In a highly anticipated decision issued by the Supreme Court in the matter of King v. Burwell, the Court upheld the issuance of tax credits under the Affordable Care Act (“ACA”) to individuals purchasing insurance from an Exchange established by the federal government. As the Court acknowledged, a contrary ruling would have effectively destroyed the central purpose of the ACA, which is to provide affordable health insurance to Americans.

To increase the affordability of health insurance, the ACA offers tax credits to individuals whose household income is between 100 percent and 400 percent of the federal poverty line. If the cost of purchasing insurance is more than eight percent of an individual’s household income, they are exempt from the requirement of purchasing insurance.

Under the ACA, health insurance is purchased from “Exchanges.” The ACA permits States to set up their own Exchanges from which residents can purchase insurance.
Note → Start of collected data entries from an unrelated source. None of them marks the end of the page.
theorem State.reacts_faultFull (s : State) (f : FaultRec) (floor : Nat) : s.Reacts (s.faultFull f floor) := by
  unfold State.faultFull
  split
  · exact .refl s
  · extract_lets r0 fence cp r pins s1 s2 s3 s4 s5 s6 sd ms s7 here s8
    have h1 : s.Reacts s1 := s.reacts_writeFault _
    have h2 : s.Reacts s2 := .ite ((h1.trans (s1.reacts_fenceSlip _)).trans ⟨rfl⟩) h1
    have h3 : s.Reacts s3 := .ite (h2.trans (s2.reacts_recoverUnit _ _ _)) h2
    have h4 : s.Reacts s4 := .ite ((h3.trans (.bump _ _ _)).trans (.modSi _ _)) h3
    have h5 : s.Reacts s5 := .ite (h4.trans s4.reacts_assertPins) h4
    have h6 : s.Reacts s6 := .ite (h5.trans s5.reacts_safeOutputs) h5
    have h7 : s.Reacts s7 := .ite ((h6.trans s6.reacts_fenceAll).trans (.modSi _ _)) h6
    have h8 : s.Reacts s8 := .ite (h7.trans (.modSi _ _)) h7
    exact h8.trans (s8.reacts_alarm _ _ _ _)

end Sys2Proof.Machine

/-! SUPPORT. The crossbar and its attach ports (R247, R251, R252). -/
namespace Sys2Proof.Machine

theorem exec_kxbCopy (hops : List (BitVec 8)) (s : State) : exec (.kxbCopy hops) s = execKxbCopy hops s := rfl

theorem exec_attachSpike (n : BitVec 4) (s : State) : exec (.attachSpike n) s = execAttachSpike n s := rfl

/-! ## A copy -/

/-- A destination FIFO after a copy: the copy, where there is room (R247). -/
def fifoAfter (c : Nat × Nat) (l : List (Nat × Nat)) : List (Nat × Nat) := if l.length < 64 then l ++ [c] else l

/-- A copy to one destination changes its FIFO and no other, and else counters and slipcases only. -/
theorem State.xbarPut_spec (s : State) (slip d w st : Nat) :
    s.xbarPut slip d w st = { s with kxb := { s.kxb with dst := (s.xbarPut slip d w st).kxb.dst },
                                     ctrs := (s.xbarPut slip d w st).ctrs, slips := (s.xbarPut slip d w st).slips } ∧
    ∀ j, SMap.get [] (s.xbarPut slip d w st).kxb.dst j = if j = d then fifoAfter (w, st) (SMap.get [] s.kxb.dst j) else SMap.get [] s.kxb.dst j := by
  unfold State.xbarPut fifoAfter
  split
  next hfull =>
    rw [State.spkDrop_frame]
    refine ⟨rfl, fun j => ?_⟩
    split
    next hj => rw [if_neg (by rw [hj]; omega)]
    next => rfl
  next hroom =>
    refine ⟨rfl, fun j => ?_⟩
    change SMap.get [] (SMap.upd [] s.kxb.dst d (fun l => l ++ [(w, st)])) j = _
    split
    next hj =>
      subst hj
      rw [if_pos (Nat.not_le.1 hroom)]
      exact SMap.get_upd_of_ne (List.append_ne_nil_of_right_ne_nil _ (List.cons_ne_nil _ _))
    next hj => exact SMap.get_upd_ne hj

/-- Copies to several destinations reach the FIFO of each once. -/
theorem State.foldl_xbarPut (slip w st : Nat) {ds : List Nat} (hn : ds.Nodup) (s : State) :
    let t := ds.foldl (fun s d => s.xbarPut slip d w st) s
    t = { s with kxb := { s.kxb with dst := t.kxb.dst }, ctrs := t.ctrs, slips := t.slips } ∧
    ∀ j, SMap.get [] t.kxb.dst j = if j ∈ ds then fifoAfter (w, st) (SMap.get [] s.kxb.dst j) else SMap.get [] s.kxb.dst j := by
  induction ds generalizing s with
  | nil => exact ⟨rfl, fun _ => rfl⟩
  | cons d r ih =>
    obtain ⟨hd, hr⟩ := List.nodup_cons.1 hn
    obtain ⟨hf1, hg1⟩ := s.xbarPut_spec slip d w st
    obtain ⟨hf2, hg2⟩ := ih hr (s.xbarPut slip d w st)
    refine ⟨?_, fun j => ?_⟩
    · rw [List.foldl_cons]
      exact hf2.trans (by rw [hf1])
    · rw [List.foldl_cons, hg2, hg1]
      by_cases hj : j = d
      · subst hj
        simp [hd]
      · simp [hj]

/-- The destinations of a group word (Table 9.8): routers 0 to 67, then Spine ports. -/
def groupDsts (g : Nat) : List Nat := bitsSet 68 (bitsN g 67 0) ++ (bitsSet 4 (bitsN g 71 68)).map (fun d => d + 68)

theorem mem_bitsSet {n v i : Nat} : i ∈ bitsSet n v ↔ i < n ∧ v.testBit i = true := by
  simp [bitsSet]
However, the Act mandates that, if a State chooses not to establish its own Exchange, the federal government must operate an Exchange in that State.

One specific provision of the ACA was at issue in King, which states that the amount of the tax credit available is dependent upon whether the taxpayer has enrolled in “an Exchange established by the State.” The Petitioners in King, four residents of Virginia, argued that the plain meaning of the ACA sets forth that tax credits are only available in States with their own Exchanges and, thus, because Virginia does not have its own Exchange, Petitioners were not eligible for tax credits and were therefore exempt from purchasing insurance under the eight percent income exemption.

The Supreme Court wholly disagreed, looking at the ACA in its entirety to determine that the Petitioners’ interpretation was “implausible.” For example, the Court looked to the meaning of a “qualified individual” as an individual who “resides in a State that established the Exchange.” The Court noted that, if it were to agree with the Petitioners’ reading of the ACA, then there would be no “qualified individuals” in States with federally-run Exchanges, which contradicts the requirement that all Exchanges—federally or State controlled—make health plans available to “qualified individuals.”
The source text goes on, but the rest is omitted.